◆ **ACTIVITY**
Exactly as they appear below, repeat the lines from the one with "(log 22). -/" through the one with "def execShuttleTx (base", and no others.

Saved data entries
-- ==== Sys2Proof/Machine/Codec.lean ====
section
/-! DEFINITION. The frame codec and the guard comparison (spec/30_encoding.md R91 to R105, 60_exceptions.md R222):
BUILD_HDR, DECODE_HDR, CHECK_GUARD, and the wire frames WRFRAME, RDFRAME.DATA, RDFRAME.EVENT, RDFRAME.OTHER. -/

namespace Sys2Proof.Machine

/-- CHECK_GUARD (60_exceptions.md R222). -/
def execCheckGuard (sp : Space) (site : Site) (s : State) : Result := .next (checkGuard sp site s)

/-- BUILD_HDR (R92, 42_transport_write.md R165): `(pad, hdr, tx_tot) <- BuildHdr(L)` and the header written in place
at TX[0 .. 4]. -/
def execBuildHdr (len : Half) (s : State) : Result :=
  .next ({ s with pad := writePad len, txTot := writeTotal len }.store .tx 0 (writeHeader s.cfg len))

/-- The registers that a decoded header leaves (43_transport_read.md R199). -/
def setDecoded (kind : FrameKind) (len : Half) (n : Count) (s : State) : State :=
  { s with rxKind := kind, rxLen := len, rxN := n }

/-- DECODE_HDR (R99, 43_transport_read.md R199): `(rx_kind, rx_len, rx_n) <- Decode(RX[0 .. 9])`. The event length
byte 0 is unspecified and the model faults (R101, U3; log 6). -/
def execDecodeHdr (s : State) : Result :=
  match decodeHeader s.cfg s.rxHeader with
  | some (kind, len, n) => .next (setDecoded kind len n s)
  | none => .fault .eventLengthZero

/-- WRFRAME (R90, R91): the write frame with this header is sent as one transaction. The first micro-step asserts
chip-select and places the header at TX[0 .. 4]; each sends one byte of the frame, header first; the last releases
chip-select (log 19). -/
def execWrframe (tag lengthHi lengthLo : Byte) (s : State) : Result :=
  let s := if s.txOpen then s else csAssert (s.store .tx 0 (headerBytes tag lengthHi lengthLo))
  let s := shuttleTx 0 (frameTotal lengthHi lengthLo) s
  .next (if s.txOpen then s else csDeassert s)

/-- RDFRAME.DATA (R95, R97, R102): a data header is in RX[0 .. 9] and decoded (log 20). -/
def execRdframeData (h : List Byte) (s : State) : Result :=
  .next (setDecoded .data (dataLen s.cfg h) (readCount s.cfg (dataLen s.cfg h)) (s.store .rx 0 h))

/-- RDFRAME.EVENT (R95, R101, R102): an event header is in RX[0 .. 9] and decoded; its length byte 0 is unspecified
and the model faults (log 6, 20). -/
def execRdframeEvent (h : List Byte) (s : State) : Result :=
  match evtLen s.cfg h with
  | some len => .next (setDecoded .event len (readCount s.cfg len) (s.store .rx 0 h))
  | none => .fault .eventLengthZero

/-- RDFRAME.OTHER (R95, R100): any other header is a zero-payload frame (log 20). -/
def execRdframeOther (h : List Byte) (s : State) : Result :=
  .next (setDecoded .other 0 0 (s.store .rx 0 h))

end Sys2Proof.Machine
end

==

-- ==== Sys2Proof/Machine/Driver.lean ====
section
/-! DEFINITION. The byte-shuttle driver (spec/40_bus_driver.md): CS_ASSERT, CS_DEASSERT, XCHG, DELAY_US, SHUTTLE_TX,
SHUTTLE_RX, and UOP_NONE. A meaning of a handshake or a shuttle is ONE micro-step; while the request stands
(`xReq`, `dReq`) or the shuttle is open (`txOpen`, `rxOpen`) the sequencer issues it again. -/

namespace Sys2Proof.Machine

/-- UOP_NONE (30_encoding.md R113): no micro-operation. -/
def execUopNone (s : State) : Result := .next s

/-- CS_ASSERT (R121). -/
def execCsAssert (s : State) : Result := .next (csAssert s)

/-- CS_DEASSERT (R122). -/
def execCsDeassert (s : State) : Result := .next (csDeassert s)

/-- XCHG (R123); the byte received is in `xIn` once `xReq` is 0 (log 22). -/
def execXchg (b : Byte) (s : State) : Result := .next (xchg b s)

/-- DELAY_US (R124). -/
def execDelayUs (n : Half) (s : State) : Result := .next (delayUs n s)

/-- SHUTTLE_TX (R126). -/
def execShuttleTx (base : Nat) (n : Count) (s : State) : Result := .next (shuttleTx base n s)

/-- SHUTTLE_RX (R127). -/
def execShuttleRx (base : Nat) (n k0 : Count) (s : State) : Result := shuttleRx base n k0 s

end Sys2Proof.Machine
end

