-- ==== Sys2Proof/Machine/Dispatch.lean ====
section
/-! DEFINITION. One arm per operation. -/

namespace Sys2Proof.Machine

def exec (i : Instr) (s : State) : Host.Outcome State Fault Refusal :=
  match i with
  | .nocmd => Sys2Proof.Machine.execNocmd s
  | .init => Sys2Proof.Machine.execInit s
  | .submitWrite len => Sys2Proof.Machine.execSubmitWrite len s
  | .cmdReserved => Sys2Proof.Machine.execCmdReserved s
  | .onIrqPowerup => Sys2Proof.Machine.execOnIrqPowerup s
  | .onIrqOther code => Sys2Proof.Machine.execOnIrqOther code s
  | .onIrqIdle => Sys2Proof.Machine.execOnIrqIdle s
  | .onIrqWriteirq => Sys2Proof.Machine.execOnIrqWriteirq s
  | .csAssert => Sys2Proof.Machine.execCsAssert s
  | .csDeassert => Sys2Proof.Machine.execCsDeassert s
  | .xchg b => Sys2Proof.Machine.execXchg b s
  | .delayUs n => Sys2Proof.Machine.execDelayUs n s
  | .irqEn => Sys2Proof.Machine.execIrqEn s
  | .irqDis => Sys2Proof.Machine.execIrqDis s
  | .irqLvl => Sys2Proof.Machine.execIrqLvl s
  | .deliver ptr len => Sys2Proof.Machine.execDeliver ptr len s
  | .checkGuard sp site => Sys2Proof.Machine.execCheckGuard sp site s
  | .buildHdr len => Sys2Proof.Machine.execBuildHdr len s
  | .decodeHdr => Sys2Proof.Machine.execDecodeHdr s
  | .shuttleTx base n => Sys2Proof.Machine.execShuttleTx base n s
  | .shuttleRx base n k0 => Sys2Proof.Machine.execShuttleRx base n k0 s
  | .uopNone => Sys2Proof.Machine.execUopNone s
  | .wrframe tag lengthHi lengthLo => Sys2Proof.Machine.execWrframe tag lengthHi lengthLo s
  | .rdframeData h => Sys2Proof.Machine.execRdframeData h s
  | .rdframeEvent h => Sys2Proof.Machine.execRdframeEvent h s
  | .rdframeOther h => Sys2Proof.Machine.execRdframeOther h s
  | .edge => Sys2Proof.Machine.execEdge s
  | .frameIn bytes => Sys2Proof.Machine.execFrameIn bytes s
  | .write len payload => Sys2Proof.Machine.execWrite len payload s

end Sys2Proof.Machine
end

◆ **ANSWER BOX**
/-- XCHG (R123); the byte received is in `xIn` once `xReq` is 0 (log 22). -/
def execXchg (b : Byte) (s : State) : Result := .next (xchg b s)

/-- DELAY_US (R124). -/
def execDelayUs (n : Half) (s : State) : Result := .next (delayUs n s)

/-- SHUTTLE_TX (R126). -/
def execShuttleTx (base : Nat) (n : Count) (s : State) : Result := .next (shuttleTx base n s)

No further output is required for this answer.